#### GIVEN RECORDS

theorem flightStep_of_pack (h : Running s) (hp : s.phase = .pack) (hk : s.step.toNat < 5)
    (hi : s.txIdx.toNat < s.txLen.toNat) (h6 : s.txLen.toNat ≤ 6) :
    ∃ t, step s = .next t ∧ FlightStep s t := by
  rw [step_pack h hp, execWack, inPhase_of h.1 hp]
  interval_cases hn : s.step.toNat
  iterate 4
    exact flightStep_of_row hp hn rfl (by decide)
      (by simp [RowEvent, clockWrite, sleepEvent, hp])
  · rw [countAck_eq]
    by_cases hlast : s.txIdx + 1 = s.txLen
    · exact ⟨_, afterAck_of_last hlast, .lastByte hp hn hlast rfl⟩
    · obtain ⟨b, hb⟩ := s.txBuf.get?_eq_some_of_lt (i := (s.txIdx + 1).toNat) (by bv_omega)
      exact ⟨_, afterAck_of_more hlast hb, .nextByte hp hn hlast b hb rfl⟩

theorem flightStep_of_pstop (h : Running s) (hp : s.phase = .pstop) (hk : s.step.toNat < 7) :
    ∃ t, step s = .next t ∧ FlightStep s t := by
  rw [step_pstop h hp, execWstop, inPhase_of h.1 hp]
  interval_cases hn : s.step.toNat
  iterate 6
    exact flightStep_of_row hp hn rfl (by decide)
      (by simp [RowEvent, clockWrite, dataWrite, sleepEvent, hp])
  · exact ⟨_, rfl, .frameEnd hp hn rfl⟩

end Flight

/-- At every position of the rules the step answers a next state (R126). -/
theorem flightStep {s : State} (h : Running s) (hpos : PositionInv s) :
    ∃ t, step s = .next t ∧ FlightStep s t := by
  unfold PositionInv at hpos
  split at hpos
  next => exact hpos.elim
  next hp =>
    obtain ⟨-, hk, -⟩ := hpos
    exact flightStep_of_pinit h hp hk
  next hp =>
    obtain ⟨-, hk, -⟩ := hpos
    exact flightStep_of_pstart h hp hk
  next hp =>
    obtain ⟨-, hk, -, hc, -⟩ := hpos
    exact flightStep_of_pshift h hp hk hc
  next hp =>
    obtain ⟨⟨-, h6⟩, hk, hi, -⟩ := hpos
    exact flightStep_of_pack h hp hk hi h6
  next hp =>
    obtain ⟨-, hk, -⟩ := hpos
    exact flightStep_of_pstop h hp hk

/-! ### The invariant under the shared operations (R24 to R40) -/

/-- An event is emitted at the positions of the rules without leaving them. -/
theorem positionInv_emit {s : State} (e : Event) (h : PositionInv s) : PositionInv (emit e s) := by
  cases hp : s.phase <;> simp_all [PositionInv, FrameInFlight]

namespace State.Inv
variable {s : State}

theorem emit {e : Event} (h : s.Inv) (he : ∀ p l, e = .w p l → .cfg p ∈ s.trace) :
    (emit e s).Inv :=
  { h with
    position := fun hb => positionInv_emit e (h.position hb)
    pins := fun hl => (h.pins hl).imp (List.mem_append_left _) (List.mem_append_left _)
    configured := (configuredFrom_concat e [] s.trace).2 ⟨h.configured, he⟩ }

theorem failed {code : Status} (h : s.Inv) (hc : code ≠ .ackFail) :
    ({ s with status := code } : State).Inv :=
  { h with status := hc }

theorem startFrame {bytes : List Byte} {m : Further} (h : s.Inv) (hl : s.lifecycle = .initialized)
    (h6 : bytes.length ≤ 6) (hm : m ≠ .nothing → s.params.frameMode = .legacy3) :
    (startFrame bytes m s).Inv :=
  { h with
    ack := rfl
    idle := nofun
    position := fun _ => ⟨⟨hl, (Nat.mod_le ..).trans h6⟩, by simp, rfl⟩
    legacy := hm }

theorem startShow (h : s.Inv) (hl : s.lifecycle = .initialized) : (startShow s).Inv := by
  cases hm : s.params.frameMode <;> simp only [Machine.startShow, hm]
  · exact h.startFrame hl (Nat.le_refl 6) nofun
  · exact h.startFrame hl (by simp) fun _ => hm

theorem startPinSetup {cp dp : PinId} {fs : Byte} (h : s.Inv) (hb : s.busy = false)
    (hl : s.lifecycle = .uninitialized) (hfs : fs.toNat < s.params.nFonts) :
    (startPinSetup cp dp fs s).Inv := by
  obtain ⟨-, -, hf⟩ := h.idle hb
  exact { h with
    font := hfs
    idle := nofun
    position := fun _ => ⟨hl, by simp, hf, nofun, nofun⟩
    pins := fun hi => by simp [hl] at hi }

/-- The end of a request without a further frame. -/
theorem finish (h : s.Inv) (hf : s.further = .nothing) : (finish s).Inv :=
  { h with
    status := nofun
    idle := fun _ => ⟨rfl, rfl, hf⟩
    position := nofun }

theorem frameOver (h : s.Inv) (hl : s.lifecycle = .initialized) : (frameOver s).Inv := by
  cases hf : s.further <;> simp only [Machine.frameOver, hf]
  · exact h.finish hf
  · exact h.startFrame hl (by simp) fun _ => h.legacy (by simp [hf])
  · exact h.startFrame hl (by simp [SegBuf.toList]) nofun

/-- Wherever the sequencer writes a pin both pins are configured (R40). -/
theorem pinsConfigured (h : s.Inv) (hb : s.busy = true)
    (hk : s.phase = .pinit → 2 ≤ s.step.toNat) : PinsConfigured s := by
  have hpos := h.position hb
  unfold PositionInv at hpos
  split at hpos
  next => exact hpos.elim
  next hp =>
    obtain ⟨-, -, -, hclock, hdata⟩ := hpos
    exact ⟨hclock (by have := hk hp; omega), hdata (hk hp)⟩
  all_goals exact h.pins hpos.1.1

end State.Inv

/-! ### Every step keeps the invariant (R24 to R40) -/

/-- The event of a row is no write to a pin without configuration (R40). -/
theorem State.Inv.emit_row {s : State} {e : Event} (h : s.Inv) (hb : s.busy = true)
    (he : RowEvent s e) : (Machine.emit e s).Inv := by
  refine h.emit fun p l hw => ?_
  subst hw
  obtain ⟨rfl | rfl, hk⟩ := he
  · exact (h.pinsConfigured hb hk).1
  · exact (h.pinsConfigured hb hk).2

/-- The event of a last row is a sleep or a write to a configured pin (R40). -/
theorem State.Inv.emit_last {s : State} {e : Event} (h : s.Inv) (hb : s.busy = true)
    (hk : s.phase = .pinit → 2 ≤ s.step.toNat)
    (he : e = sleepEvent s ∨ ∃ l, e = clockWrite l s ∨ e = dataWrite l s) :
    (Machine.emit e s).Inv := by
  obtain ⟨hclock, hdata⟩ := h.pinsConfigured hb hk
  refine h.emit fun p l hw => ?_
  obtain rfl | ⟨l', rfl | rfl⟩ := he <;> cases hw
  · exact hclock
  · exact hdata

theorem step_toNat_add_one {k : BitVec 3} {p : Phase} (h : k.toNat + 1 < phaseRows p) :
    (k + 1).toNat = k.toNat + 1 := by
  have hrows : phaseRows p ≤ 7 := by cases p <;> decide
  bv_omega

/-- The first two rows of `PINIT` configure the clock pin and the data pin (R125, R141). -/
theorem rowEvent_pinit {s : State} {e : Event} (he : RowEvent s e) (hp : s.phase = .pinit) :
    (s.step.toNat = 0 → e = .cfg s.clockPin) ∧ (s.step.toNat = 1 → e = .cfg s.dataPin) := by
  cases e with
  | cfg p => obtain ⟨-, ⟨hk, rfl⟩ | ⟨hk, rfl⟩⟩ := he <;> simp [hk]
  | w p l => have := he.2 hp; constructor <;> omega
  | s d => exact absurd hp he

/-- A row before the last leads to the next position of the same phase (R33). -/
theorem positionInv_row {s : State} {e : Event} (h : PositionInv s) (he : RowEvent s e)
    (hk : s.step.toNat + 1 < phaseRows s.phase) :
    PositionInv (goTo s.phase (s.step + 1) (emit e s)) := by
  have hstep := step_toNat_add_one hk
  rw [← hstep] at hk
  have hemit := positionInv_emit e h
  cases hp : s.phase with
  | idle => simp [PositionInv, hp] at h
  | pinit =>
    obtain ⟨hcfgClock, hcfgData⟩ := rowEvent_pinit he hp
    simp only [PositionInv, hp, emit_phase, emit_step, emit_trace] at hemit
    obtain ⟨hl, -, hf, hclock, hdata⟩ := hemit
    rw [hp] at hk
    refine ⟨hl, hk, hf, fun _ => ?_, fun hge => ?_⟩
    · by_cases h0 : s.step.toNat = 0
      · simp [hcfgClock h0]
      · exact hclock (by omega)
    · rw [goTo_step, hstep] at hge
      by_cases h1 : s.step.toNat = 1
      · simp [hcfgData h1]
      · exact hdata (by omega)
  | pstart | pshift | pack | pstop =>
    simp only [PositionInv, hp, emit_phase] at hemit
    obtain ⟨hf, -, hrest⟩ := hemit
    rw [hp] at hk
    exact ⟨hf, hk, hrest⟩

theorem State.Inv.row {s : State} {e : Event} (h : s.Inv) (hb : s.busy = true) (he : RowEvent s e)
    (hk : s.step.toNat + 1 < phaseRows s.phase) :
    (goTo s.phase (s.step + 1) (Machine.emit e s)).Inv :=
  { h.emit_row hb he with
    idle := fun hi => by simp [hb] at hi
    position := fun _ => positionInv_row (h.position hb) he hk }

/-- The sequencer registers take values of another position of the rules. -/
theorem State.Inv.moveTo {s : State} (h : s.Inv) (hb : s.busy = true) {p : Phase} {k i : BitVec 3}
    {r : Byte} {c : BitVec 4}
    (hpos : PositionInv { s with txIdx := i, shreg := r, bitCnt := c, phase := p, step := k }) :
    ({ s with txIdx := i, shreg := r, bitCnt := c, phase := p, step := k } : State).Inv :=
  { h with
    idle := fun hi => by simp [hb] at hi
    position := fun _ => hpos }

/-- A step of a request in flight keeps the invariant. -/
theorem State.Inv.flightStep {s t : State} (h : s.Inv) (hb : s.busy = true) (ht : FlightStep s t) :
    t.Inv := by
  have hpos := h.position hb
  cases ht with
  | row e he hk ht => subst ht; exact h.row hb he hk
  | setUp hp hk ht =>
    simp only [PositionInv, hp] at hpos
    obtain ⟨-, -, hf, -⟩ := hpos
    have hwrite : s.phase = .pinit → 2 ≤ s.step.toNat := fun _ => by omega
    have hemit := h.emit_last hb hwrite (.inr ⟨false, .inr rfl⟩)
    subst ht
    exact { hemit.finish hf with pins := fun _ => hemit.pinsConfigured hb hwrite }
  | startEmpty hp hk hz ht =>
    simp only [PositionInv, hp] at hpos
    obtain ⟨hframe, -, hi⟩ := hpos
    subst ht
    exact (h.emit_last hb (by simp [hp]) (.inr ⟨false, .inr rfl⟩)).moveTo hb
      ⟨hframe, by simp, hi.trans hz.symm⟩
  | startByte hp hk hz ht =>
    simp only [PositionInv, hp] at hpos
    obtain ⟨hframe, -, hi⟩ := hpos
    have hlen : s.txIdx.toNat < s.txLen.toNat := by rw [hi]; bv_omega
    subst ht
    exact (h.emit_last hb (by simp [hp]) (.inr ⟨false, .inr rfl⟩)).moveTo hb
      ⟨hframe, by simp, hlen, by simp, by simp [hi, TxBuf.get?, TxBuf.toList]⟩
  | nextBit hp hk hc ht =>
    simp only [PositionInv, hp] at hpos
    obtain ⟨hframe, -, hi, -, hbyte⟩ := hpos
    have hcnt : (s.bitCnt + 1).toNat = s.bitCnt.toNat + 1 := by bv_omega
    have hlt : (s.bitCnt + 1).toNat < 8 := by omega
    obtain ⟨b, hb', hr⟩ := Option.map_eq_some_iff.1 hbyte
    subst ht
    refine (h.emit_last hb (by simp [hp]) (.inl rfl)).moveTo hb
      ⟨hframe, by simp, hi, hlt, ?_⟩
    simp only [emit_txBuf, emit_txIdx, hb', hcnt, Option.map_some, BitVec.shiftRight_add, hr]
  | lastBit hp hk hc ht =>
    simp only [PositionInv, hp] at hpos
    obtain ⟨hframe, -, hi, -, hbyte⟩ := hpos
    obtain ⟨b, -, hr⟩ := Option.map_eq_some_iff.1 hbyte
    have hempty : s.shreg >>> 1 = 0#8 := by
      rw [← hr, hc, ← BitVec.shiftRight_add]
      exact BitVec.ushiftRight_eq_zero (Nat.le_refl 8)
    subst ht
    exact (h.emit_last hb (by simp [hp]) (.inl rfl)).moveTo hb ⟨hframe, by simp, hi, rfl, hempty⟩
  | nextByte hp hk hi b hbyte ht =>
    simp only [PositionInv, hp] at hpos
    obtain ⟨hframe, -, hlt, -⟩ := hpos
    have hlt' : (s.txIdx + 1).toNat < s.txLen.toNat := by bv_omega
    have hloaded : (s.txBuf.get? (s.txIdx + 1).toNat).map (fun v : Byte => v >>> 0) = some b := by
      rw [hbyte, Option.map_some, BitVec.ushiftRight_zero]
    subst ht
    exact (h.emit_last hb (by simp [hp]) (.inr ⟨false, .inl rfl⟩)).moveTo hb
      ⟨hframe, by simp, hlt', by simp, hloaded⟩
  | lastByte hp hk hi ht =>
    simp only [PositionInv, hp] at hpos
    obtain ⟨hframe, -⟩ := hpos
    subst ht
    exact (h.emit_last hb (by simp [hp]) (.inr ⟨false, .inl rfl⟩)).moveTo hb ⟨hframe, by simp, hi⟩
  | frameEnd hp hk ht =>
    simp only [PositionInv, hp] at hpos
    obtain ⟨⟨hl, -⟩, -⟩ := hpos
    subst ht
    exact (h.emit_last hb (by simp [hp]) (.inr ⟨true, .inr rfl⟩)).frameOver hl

########
#### GIVEN RECORDS

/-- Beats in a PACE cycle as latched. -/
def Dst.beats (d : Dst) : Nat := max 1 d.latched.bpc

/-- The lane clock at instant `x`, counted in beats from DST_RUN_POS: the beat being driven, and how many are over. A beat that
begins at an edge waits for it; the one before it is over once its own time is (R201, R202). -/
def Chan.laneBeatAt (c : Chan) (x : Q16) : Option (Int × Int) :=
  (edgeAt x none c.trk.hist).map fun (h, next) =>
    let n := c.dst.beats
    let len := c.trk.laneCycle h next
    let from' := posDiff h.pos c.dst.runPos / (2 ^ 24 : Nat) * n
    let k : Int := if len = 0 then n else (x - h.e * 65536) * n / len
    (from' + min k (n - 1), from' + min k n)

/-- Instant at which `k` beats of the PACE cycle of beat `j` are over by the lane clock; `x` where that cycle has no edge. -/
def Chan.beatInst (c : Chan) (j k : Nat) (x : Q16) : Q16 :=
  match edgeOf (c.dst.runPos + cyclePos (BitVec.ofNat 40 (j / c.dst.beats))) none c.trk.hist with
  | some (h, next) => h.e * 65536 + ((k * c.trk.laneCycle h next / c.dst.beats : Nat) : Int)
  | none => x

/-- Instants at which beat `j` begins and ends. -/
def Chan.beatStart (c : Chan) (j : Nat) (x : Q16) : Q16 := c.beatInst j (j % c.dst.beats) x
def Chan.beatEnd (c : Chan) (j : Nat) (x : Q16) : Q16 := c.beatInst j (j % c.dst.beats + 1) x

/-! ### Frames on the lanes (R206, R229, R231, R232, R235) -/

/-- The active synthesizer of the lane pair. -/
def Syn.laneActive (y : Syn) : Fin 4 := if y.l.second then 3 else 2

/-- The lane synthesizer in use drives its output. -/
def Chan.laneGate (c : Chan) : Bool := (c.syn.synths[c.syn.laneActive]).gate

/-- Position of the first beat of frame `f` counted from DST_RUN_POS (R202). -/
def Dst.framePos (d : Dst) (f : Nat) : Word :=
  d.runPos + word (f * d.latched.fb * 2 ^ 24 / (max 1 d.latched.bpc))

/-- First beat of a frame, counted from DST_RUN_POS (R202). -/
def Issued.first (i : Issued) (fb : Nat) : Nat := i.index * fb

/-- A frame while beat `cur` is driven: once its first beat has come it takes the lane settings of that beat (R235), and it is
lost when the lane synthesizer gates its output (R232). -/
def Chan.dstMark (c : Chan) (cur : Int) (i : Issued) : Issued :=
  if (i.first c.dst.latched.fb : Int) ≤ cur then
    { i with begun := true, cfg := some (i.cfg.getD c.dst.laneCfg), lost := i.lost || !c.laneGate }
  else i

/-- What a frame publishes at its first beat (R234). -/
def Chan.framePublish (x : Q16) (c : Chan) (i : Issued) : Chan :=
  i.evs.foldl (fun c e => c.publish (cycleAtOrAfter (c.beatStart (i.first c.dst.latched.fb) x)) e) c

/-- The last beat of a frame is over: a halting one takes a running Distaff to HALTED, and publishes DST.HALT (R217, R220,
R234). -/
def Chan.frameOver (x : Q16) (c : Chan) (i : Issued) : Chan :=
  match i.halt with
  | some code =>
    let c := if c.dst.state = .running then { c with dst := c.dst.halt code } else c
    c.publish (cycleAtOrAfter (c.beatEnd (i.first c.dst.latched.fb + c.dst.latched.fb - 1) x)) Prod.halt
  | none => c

########

[REQUIREMENT]:
Write down exactly the span of lines above from the one containing "refine (h.emit_last hb" to the one containing "exact BitVec.ushiftRight_eq_zero (Nat.le_refl", both ends included.

[ANSWER BOX]:
    refine (h.emit_last hb (by simp [hp]) (.inl rfl)).moveTo hb
      ⟨hframe, by simp, hi, hlt, ?_⟩
    simp only [emit_txBuf, emit_txIdx, hb', hcnt, Option.map_some, BitVec.shiftRight_add, hr]
  | lastBit hp hk hc ht =>
    simp only [PositionInv, hp] at hpos
    obtain ⟨hframe, -, hi, -, hbyte⟩ := hpos
    obtain ⟨b, -, hr⟩ := Option.map_eq_some_iff.1 hbyte
    have hempty : s.shreg >>> 1 = 0#8 := by
      rw [← hr, hc, ← BitVec.shiftRight_add]
      exact BitVec.ushiftRight_eq_zero (Nat.le_refl 8)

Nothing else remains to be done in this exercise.